▶ [What you have to do]: Look for the line that has "(s.setMsix k e).wrote" in the material below; please repeat it and every line after it, exactly, up to and including the line that has "unfold State.setMsix", and nothing else.
········
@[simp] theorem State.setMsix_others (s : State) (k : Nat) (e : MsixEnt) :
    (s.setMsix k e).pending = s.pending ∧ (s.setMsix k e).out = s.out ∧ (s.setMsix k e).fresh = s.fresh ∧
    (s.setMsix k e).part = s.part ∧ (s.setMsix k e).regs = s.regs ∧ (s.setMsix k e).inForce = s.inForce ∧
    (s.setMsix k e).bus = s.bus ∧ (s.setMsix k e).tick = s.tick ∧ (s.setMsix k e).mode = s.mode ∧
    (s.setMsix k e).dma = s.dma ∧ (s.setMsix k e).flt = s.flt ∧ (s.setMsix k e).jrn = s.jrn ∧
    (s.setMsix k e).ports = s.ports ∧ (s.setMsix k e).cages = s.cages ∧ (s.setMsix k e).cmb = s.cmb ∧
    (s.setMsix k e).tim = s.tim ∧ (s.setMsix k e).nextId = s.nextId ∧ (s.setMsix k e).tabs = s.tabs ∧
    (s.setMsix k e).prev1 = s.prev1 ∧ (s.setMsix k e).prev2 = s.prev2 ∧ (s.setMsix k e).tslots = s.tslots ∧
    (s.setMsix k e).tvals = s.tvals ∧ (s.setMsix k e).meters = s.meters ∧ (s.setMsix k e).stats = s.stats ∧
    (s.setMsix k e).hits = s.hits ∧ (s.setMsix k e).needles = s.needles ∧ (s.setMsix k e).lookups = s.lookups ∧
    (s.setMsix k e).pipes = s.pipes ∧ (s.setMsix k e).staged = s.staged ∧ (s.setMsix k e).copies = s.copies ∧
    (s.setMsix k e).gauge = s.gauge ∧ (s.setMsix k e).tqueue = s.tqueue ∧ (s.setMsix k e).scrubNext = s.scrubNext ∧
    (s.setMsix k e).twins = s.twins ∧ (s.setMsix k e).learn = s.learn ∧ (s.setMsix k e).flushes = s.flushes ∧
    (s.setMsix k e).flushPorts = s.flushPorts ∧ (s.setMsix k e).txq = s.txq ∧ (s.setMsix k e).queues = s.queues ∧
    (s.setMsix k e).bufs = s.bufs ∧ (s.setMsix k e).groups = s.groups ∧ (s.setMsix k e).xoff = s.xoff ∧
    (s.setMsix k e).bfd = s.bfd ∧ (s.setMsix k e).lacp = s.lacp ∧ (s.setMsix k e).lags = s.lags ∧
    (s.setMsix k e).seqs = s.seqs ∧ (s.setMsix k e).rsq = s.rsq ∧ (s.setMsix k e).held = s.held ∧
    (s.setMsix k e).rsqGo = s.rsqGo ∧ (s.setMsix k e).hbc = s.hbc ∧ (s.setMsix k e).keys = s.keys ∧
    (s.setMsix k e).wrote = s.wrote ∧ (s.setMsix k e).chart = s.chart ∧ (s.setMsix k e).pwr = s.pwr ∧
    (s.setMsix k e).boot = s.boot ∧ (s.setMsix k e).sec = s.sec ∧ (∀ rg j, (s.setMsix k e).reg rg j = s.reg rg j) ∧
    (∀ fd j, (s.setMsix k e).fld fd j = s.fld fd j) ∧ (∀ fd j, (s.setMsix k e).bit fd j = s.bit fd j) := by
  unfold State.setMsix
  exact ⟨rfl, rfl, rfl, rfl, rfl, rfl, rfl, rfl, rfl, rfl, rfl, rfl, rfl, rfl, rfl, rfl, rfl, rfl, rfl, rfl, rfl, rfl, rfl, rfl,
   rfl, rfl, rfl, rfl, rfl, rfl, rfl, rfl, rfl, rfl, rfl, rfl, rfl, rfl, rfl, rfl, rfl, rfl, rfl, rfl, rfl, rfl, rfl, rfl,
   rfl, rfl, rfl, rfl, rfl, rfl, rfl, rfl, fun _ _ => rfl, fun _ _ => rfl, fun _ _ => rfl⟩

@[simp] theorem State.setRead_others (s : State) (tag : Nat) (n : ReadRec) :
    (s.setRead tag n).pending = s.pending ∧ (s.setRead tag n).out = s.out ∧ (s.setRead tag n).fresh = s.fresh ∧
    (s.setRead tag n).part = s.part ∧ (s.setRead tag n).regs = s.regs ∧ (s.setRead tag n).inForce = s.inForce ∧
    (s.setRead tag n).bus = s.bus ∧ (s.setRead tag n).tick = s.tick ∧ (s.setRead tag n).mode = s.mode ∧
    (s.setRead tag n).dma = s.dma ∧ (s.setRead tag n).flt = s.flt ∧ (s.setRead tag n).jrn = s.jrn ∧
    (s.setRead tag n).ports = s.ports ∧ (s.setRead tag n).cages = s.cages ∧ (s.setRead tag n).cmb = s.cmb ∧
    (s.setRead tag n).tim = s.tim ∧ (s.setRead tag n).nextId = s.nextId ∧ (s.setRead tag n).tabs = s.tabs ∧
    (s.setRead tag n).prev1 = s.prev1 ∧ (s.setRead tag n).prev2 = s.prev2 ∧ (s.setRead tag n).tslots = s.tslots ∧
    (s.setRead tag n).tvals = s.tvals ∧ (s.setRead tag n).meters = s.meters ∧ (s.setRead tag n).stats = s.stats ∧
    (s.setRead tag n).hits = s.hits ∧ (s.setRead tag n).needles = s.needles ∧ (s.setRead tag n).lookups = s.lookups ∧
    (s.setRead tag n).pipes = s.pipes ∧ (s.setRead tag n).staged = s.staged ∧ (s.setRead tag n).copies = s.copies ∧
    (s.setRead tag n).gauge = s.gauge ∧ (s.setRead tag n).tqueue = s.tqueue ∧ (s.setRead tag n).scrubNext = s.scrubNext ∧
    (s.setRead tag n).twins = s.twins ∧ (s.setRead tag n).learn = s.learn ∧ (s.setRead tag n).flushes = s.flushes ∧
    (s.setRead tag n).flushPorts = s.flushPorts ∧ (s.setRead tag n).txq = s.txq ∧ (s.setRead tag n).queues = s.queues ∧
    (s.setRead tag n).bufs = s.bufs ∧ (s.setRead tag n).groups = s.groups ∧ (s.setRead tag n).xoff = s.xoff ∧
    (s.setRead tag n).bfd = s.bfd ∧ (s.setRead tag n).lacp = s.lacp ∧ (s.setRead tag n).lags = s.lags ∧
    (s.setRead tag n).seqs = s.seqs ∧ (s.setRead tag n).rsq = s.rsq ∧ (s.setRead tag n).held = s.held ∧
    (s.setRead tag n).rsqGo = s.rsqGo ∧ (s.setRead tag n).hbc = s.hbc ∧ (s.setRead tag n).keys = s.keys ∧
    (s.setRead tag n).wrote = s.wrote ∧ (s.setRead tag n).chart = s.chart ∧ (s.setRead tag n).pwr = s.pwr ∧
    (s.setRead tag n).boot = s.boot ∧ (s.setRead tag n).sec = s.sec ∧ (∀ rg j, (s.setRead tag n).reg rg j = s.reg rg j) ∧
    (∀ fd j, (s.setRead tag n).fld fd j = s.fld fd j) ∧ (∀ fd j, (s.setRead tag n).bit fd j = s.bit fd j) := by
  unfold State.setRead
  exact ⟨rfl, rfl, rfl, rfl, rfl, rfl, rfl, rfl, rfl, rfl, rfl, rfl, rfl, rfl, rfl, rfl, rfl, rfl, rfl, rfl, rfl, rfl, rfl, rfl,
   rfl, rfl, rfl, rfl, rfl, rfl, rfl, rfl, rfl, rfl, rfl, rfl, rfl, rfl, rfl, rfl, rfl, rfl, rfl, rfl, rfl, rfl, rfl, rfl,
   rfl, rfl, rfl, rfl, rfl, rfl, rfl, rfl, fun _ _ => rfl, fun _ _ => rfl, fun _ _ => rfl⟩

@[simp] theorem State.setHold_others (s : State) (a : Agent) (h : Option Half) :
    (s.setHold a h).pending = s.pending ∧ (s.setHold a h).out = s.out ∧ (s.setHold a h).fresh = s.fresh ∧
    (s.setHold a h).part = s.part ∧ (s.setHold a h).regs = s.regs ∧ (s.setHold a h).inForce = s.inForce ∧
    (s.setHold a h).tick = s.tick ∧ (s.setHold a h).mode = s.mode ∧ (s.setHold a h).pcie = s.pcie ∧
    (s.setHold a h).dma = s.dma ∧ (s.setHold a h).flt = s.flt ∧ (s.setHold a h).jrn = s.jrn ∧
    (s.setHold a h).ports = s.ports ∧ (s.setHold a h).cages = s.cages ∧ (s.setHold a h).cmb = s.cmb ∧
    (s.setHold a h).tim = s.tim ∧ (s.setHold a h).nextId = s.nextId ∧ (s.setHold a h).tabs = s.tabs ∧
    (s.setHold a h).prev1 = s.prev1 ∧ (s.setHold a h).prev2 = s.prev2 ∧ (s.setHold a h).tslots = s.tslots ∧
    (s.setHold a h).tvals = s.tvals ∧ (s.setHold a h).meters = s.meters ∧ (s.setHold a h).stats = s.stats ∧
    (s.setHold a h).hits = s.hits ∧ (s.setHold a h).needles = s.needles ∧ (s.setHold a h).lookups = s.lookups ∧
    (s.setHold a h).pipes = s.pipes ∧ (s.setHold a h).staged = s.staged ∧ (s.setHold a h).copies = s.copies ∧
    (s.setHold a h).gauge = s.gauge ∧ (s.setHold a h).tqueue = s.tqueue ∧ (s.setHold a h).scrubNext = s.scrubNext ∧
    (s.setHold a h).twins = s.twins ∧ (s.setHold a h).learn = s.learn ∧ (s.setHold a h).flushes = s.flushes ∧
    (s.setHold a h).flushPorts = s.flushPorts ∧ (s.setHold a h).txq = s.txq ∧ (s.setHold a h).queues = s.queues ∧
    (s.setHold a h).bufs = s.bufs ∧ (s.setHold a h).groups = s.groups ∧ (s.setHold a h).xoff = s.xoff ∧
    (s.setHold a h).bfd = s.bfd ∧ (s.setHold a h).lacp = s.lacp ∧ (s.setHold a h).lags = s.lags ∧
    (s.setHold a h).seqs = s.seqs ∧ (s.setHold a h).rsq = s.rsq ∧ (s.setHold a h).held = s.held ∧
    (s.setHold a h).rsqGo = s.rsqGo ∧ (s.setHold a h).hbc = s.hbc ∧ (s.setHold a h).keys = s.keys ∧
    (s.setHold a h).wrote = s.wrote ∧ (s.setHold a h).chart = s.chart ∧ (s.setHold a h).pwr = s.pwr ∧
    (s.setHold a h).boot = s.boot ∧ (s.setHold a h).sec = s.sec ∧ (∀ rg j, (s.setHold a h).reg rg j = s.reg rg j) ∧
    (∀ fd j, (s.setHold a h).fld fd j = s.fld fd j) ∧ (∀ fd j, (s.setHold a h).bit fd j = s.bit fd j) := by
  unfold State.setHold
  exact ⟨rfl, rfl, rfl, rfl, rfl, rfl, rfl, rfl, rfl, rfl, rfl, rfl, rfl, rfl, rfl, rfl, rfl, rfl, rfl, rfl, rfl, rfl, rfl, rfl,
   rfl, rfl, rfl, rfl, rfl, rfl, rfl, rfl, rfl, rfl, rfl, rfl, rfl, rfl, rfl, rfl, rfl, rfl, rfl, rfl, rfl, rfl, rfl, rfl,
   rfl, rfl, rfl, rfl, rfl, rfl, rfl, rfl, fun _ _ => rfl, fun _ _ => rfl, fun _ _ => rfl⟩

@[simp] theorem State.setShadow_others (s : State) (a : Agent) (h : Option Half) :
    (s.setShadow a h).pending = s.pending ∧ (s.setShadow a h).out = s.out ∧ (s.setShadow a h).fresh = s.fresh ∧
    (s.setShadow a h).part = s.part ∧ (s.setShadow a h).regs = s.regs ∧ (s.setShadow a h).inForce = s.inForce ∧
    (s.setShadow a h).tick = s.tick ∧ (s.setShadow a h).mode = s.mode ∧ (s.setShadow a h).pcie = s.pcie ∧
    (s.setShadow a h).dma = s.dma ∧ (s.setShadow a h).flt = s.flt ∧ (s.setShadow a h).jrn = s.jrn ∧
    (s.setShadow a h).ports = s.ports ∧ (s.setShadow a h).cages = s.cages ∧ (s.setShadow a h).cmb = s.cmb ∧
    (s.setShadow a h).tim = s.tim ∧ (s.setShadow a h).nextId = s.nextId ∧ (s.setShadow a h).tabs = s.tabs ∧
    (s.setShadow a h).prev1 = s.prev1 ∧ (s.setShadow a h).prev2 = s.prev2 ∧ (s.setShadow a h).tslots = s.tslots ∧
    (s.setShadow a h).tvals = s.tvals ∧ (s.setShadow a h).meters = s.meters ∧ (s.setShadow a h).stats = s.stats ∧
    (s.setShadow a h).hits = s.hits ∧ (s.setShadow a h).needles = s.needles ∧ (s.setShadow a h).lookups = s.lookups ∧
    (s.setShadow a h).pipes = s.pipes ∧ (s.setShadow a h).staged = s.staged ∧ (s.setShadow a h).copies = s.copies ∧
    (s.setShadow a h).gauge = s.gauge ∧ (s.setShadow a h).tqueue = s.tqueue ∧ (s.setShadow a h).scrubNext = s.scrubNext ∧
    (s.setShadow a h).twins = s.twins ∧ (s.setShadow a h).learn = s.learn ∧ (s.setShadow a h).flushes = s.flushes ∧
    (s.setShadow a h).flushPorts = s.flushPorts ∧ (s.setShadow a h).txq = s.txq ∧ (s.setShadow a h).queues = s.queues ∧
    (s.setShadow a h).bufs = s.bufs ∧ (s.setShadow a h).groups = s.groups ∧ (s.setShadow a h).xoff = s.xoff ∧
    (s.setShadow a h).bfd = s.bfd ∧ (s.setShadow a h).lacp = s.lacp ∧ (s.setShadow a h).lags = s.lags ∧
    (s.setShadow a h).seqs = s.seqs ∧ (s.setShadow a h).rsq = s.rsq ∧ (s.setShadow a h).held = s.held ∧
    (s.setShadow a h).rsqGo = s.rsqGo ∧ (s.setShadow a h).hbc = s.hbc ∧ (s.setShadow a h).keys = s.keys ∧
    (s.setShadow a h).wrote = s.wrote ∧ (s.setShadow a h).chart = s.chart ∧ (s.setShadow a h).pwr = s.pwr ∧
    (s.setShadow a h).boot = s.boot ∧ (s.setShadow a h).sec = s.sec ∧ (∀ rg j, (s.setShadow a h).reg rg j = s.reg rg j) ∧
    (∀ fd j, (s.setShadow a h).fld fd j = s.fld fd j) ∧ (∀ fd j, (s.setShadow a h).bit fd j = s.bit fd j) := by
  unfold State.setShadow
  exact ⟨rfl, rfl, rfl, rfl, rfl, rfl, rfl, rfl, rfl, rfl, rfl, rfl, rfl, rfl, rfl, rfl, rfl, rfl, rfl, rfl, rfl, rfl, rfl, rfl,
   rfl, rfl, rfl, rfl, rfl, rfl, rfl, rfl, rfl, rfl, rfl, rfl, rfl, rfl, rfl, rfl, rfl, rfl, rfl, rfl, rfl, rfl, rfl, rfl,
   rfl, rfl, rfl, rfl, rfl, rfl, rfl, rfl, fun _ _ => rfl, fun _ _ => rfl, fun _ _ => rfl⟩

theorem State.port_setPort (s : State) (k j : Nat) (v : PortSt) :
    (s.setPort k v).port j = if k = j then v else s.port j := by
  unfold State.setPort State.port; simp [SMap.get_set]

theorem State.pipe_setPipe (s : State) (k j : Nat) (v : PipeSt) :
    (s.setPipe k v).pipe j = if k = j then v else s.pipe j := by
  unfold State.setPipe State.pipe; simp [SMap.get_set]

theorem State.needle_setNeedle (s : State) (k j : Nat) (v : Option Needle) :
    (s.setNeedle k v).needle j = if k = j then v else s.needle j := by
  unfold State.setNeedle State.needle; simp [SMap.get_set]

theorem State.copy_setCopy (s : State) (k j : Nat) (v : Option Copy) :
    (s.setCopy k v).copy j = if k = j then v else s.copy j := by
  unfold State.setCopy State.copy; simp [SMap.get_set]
········
▶ [Task solution]:
    (s.setMsix k e).wrote = s.wrote ∧ (s.setMsix k e).chart = s.chart ∧ (s.setMsix k e).pwr = s.pwr ∧
    (s.setMsix k e).boot = s.boot ∧ (s.setMsix k e).sec = s.sec ∧ (∀ rg j, (s.setMsix k e).reg rg j = s.reg rg j) ∧
    (∀ fd j, (s.setMsix k e).fld fd j = s.fld fd j) ∧ (∀ fd j, (s.setMsix k e).bit fd j = s.bit fd j) := by
  unfold State.setMsix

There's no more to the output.